Wuthering Heights, Vampires, Handbooks, and Citizen Science, September 15, 2025.

Heathcliff, a vampire? No, but he's in the zone. Also, a link to the best reconstruction of the chronology of events in Wuthering Heights that I've been able to find. It's in The reader;s Guide to Wuthering Heights by Paul Thompson. Here's the link, Timeline.

The King’s Wayward Eye: For Claude Lévi-Strauss, October 25, 2019.

Beyond Lévi-Strauss, this post is mostly about The Winter's Tale in its relation to Pandosto. But it's got two paragraphs about the two-generation plot in Wuthering Heights near. That whole post is a good context in which to read those two paragraphs.

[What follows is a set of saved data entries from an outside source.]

@[simp] theorem State.refuse_port (s : State) (t : Ticket) (r : Result) : (s.refuse t r).port = s.port := rfl
@[simp] theorem State.refuse_map (s : State) (t : Ticket) (r : Result) : (s.refuse t r).map = s.map := rfl
@[simp] theorem State.refuse_views (s : State) (t : Ticket) (r : Result) : (s.refuse t r).views = s.views := rfl
@[simp] theorem State.refuse_chans (s : State) (t : Ticket) (r : Result) : (s.refuse t r).chans = s.chans := rfl
@[simp] theorem State.refuse_rings (s : State) (t : Ticket) (r : Result) : (s.refuse t r).rings = s.rings := rfl
@[simp] theorem State.refuse_store (s : State) (t : Ticket) (r : Result) : (s.refuse t r).store = s.store := rfl
@[simp] theorem State.refuse_sched (s : State) (t : Ticket) (r : Result) : (s.refuse t r).sched = s.sched := rfl
@[simp] theorem State.refuse_links (s : State) (t : Ticket) (r : Result) : (s.refuse t r).links = s.links := rfl
@[simp] theorem State.refuse_volumes (s : State) (t : Ticket) (r : Result) : (s.refuse t r).volumes = s.volumes := rfl
@[simp] theorem State.refuse_time (s : State) (t : Ticket) (r : Result) : (s.refuse t r).time = s.time := rfl
@[simp] theorem State.refuse_out (s : State) (t : Ticket) (r : Result) : (s.refuse t r).out = s.out := rfl
@[simp] theorem State.refuse_freeDraws (s : State) (t : Ticket) (r : Result) : (s.refuse t r).freeDraws = s.freeDraws := rfl
@[simp] theorem State.refuse_pending (s : State) (t : Ticket) (r : Result) : (s.refuse t r).pending = s.pending := rfl

@[simp] theorem State.refuseRange_port (s : State) (t : Ticket) (p : Nat) : (s.refuseRange t p).port = s.port := rfl
@[simp] theorem State.refuseRange_map (s : State) (t : Ticket) (p : Nat) : (s.refuseRange t p).map = s.map := rfl
@[simp] theorem State.refuseRange_views (s : State) (t : Ticket) (p : Nat) : (s.refuseRange t p).views = s.views := rfl
@[simp] theorem State.refuseRange_chans (s : State) (t : Ticket) (p : Nat) : (s.refuseRange t p).chans = s.chans := rfl
@[simp] theorem State.refuseRange_rings (s : State) (t : Ticket) (p : Nat) : (s.refuseRange t p).rings = s.rings := rfl
@[simp] theorem State.refuseRange_store (s : State) (t : Ticket) (p : Nat) : (s.refuseRange t p).store = s.store := rfl
@[simp] theorem State.refuseRange_sched (s : State) (t : Ticket) (p : Nat) : (s.refuseRange t p).sched = s.sched := rfl
@[simp] theorem State.refuseRange_links (s : State) (t : Ticket) (p : Nat) : (s.refuseRange t p).links = s.links := rfl
@[simp] theorem State.refuseRange_volumes (s : State) (t : Ticket) (p : Nat) : (s.refuseRange t p).volumes = s.volumes := rfl
@[simp] theorem State.refuseRange_time (s : State) (t : Ticket) (p : Nat) : (s.refuseRange t p).time = s.time := rfl
@[simp] theorem State.refuseRange_out (s : State) (t : Ticket) (p : Nat) : (s.refuseRange t p).out = s.out := rfl
@[simp] theorem State.refuseRange_freeDraws (s : State) (t : Ticket) (p : Nat) : (s.refuseRange t p).freeDraws = s.freeDraws := rfl
@[simp] theorem State.refuseRange_pending (s : State) (t : Ticket) (p : Nat) : (s.refuseRange t p).pending = s.pending := rfl
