-- ==== Sys2Proof/Laws/Follows.lean ====
section
/-! SUPPORT. `Follows`: its parts, and one lemma for each shared operation that only works out consequences. -/

namespace Sys2Proof.Machine

/-! ## Reading back -/

@[simp] theorem State.chan_setChan (s : State) (c i : Nat) (ch : Channel) :
    (s.setChan c ch).chan i = if i = c then ch else s.chan i := tget_tset _ _ _ _ _
@[simp] theorem State.chan_modChan (s : State) (c i : Nat) (f : Channel → Channel) :
    (s.modChan c f).chan i = if i = c then f (s.chan c) else s.chan i := tget_tset _ _ _ _ _
@[simp] theorem State.ring_setRing (s : State) (c i : Nat) (r : Ring) :
    (s.setRing c r).ring i = if i = c then r else s.ring i := tget_tset _ _ _ _ _
@[simp] theorem State.ring_modRing (s : State) (c i : Nat) (f : Ring → Ring) :
    (s.modRing c f).ring i = if i = c then f (s.ring c) else s.ring i := tget_tset _ _ _ _ _
@[simp] theorem State.link_setLink (s : State) (m i : Nat) (l : Link) :
    (s.setLink m l).link i = if i = m then l else s.link i := tget_tset _ _ _ _ _
@[simp] theorem State.link_modLink (s : State) (m i : Nat) (f : Link → Link) :
    (s.modLink m f).link i = if i = m then f (s.link m) else s.link i := tget_tset _ _ _ _ _
@[simp] theorem State.clip_setClip (s : State) (h i : Nat) (c : Clip) :
    (s.setClip h c).clip i = if i = h then c else s.clip i := tget_tset _ _ _ _ _
@[simp] theorem State.view_setView (s : State) (v i : Nat) (w : View) :
    (s.setView v w).view i = if i = v then w else s.view i := tget_tset _ _ _ _ _
@[simp] theorem State.volume_setVolume (s : State) (v i : Nat) (w : Volume) :
    (s.setVolume v w).volume i = if i = v then w else s.volume i := tget_tset _ _ _ _ _
@[simp] theorem State.pin_setPin (s : State) (p i : Nat) (q : Pin) :
    (s.setPin p q).pin i = if i = p then q else s.pin i := tget_tset _ _ _ _ _
@[simp] theorem State.entry_setEntry (s : State) (e i : Nat) (o : Option Entry) :
    (s.setEntry e o).entry i = if i = e then o else s.entry i := tget_tset _ _ _ _ _
@[simp] theorem State.context_setContext (s : State) (e i : Nat) (o : Option Context) :
    (s.setContext e o).context i = if i = e then o else s.context i := tget_tset _ _ _ _ _

/-! ## Parts -/

theorem FlagsAdded.refl {n : Nat} (mask a : BitVec n) : FlagsAdded mask a a := ⟨0, by simp⟩

theorem FlagsAdded.trans {n : Nat} {mask a b c : BitVec n} (h : FlagsAdded mask a b) (g : FlagsAdded mask b c) :
    FlagsAdded mask a c := by
  obtain ⟨f, rfl⟩ := h
  obtain ⟨e, rfl⟩ := g
  refine ⟨f ||| e, ?_⟩
  ext i hi
  simp [Bool.and_or_distrib_right, Bool.or_assoc]

/-- Under a wider mask. -/
theorem FlagsAdded.wider {n : Nat} {mask wide a b : BitVec n} (h : FlagsAdded mask a b) (w : mask &&& wide = mask) :
    FlagsAdded wide a b := by
  obtain ⟨f, rfl⟩ := h
  refine ⟨f &&& mask, ?_⟩
  rw [BitVec.and_assoc, w]

theorem Follows.refl (s : State) : Follows s s :=
  ⟨rfl, rfl, rfl, rfl, rfl, rfl, rfl, rfl, fun _ => rfl, fun _ => .inl rfl, fun _ => FlagsAdded.refl _ _, fun _ => rfl,
    fun _ => rfl, fun _ _ => .inl rfl, List.prefix_rfl, List.prefix_rfl⟩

Humans and Dogs in Wuthering Heights, September 1, 2021 (reposted from The Valve, 12.30.2009)

I note: "...violence between dogs and humans takes place at important transition points in the novel. I’ve collected five such passages in this post and italicized the dog references within each passage." At that point I'd only made it through 18 out of 24 chapters. I wonder how dogs will appear in the current movie?

Operationalizing two tasks in Gary Marcus’s AGI challenge, June 9, 2022.

Among other things, Marcus claims that "In 2029, AI will not be able to read a novel and reliably answer questions about plot, character, conflicts, motivations, etc. Key will be going beyond the literal text, as Davis and I explain in Rebooting AI." In the last quarter toa third or so of the post I discuss some of the problems the AI would have with Wuthering Heights.